EXERCISE OBJECTIVE =
With both ends included, transcribe exactly the records below from their first line to the line that contains "givesLanes .fmul (fun".

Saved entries

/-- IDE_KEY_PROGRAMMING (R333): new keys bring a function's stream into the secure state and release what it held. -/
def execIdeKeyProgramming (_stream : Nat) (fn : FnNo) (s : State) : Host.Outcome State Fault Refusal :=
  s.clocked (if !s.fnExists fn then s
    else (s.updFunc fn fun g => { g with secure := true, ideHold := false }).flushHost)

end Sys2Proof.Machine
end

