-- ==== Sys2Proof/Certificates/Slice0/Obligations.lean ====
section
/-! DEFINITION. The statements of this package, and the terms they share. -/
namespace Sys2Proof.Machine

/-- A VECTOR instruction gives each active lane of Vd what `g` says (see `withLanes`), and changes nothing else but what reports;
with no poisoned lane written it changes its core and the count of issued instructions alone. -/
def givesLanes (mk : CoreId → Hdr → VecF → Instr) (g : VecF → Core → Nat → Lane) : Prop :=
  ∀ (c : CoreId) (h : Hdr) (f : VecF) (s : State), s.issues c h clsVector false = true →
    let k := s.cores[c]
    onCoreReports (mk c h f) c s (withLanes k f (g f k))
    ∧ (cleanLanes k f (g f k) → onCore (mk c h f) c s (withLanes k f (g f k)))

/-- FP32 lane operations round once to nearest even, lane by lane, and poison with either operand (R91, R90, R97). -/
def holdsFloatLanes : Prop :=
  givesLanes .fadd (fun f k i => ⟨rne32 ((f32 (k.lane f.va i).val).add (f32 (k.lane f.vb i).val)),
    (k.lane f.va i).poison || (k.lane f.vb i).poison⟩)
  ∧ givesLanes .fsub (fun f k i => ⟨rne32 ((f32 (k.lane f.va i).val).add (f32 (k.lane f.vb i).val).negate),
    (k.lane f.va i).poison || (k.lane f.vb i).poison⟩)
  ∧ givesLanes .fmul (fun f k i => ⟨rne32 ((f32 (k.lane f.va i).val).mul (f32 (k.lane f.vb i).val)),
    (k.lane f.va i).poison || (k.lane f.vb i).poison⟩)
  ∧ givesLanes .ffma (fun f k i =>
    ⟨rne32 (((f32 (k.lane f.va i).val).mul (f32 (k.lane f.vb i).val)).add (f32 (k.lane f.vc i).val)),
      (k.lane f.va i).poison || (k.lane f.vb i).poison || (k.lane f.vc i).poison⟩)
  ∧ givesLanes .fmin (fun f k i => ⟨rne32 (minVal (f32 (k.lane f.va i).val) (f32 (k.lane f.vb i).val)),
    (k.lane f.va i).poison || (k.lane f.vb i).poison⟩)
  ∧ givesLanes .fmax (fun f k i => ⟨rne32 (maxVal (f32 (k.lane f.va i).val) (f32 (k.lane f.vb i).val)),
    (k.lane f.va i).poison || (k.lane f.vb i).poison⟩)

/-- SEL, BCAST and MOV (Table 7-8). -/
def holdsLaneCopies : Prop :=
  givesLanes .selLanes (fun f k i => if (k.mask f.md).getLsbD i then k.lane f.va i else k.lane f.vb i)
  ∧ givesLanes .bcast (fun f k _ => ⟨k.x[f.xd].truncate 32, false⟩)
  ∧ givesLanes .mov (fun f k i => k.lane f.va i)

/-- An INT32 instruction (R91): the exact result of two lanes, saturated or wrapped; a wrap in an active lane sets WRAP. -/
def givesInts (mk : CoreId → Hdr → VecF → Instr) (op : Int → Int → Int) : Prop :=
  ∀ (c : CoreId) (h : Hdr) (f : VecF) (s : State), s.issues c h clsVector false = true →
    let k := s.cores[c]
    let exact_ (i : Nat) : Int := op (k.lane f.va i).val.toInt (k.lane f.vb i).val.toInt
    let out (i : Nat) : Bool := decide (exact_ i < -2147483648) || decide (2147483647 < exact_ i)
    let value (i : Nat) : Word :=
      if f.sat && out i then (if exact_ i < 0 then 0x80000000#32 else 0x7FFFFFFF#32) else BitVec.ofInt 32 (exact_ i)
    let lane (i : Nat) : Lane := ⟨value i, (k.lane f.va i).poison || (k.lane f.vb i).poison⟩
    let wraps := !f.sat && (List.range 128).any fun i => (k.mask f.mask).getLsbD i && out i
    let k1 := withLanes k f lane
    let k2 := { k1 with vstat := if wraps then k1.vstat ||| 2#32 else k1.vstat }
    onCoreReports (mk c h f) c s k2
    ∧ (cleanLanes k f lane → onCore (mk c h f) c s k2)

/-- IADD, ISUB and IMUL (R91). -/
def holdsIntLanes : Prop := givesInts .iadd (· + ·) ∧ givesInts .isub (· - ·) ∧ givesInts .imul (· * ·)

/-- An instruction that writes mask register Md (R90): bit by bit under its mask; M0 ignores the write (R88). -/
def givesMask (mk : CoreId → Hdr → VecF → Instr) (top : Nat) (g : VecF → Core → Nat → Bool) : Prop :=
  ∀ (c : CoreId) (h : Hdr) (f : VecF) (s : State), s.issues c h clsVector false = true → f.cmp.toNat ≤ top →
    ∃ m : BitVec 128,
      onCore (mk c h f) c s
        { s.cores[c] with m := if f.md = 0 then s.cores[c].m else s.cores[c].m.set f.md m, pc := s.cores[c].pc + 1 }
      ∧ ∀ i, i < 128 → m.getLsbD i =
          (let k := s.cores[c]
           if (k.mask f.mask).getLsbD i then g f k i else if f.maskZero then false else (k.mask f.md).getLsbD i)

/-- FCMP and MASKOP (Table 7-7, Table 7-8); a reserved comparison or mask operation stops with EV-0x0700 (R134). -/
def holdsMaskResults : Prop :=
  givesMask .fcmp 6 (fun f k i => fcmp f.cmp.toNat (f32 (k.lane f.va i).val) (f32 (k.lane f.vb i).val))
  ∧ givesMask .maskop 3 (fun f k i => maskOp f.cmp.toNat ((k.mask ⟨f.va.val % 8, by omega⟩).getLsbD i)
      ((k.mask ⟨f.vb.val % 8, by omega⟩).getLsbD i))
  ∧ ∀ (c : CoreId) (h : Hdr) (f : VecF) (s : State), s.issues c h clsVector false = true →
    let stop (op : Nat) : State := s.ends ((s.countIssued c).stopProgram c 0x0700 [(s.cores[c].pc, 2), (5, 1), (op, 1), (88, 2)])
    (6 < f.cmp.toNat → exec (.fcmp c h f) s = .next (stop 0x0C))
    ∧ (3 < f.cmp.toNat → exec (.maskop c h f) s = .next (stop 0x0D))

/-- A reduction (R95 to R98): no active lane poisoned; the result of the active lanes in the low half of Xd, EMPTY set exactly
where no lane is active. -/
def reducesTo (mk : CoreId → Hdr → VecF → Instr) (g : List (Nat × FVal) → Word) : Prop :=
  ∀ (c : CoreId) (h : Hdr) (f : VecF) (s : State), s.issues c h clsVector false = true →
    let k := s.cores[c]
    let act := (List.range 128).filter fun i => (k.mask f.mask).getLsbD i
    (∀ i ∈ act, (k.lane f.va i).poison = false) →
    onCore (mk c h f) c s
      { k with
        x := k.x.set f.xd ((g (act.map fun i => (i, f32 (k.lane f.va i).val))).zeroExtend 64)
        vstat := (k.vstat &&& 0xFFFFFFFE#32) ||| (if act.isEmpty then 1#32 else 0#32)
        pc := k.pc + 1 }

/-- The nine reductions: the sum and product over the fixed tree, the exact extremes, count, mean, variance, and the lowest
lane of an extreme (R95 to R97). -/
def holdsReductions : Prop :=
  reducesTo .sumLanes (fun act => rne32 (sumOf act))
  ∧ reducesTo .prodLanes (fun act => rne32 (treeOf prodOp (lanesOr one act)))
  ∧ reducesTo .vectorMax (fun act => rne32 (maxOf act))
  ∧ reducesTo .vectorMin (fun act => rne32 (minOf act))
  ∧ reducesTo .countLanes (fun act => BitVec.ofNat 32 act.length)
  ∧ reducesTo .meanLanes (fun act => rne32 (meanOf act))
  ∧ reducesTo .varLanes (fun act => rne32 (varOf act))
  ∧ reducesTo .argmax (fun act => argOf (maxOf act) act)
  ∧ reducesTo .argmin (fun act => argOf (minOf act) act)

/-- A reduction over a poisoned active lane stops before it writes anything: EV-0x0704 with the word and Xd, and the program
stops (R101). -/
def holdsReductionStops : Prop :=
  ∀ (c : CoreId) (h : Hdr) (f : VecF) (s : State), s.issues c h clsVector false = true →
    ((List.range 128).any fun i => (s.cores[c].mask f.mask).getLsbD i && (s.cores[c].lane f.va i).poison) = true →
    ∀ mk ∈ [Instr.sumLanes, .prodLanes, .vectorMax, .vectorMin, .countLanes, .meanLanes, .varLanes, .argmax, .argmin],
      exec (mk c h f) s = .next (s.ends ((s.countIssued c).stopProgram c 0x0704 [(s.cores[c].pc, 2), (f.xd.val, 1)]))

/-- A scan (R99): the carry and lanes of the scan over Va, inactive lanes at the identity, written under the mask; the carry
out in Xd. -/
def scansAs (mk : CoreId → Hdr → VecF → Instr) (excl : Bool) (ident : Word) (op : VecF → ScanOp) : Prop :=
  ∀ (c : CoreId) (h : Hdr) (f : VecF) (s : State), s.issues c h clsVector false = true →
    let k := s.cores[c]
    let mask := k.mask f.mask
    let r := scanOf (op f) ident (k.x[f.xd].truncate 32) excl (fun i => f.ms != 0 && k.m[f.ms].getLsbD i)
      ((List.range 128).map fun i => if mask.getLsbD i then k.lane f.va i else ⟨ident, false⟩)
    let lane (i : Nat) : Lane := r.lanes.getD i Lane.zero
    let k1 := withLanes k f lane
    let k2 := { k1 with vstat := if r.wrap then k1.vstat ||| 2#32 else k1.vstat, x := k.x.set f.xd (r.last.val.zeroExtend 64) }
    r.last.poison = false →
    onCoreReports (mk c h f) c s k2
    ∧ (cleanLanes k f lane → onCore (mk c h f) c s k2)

ANSWER BELOW =
/-- IDE_KEY_PROGRAMMING (R333): new keys bring a function's stream into the secure state and release what it held. -/
def execIdeKeyProgramming (_stream : Nat) (fn : FnNo) (s : State) : Host.Outcome State Fault Refusal :=
  s.clocked (if !s.fnExists fn then s
    else (s.updFunc fn fun g => { g with secure := true, ideHold := false }).flushHost)

end Sys2Proof.Machine
end

-- ==== Sys2Proof/Certificates/Slice0/Obligations.lean ====
section
/-! DEFINITION. The statements of this package, and the terms they share. -/
namespace Sys2Proof.Machine

/-- A VECTOR instruction gives each active lane of Vd what `g` says (see `withLanes`), and changes nothing else but what reports;
with no poisoned lane written it changes its core and the count of issued instructions alone. -/
def givesLanes (mk : CoreId → Hdr → VecF → Instr) (g : VecF → Core → Nat → Lane) : Prop :=
  ∀ (c : CoreId) (h : Hdr) (f : VecF) (s : State), s.issues c h clsVector false = true →
    let k := s.cores[c]
    onCoreReports (mk c h f) c s (withLanes k f (g f k))
    ∧ (cleanLanes k f (g f k) → onCore (mk c h f) c s (withLanes k f (g f k)))

/-- FP32 lane operations round once to nearest even, lane by lane, and poison with either operand (R91, R90, R97). -/
def holdsFloatLanes : Prop :=
  givesLanes .fadd (fun f k i => ⟨rne32 ((f32 (k.lane f.va i).val).add (f32 (k.lane f.vb i).val)),
    (k.lane f.va i).poison || (k.lane f.vb i).poison⟩)
  ∧ givesLanes .fsub (fun f k i => ⟨rne32 ((f32 (k.lane f.va i).val).add (f32 (k.lane f.vb i).val).negate),
    (k.lane f.va i).poison || (k.lane f.vb i).poison⟩)
  ∧ givesLanes .fmul (fun f k i => ⟨rne32 ((f32 (k.lane f.va i).val).mul (f32 (k.lane f.vb i).val)),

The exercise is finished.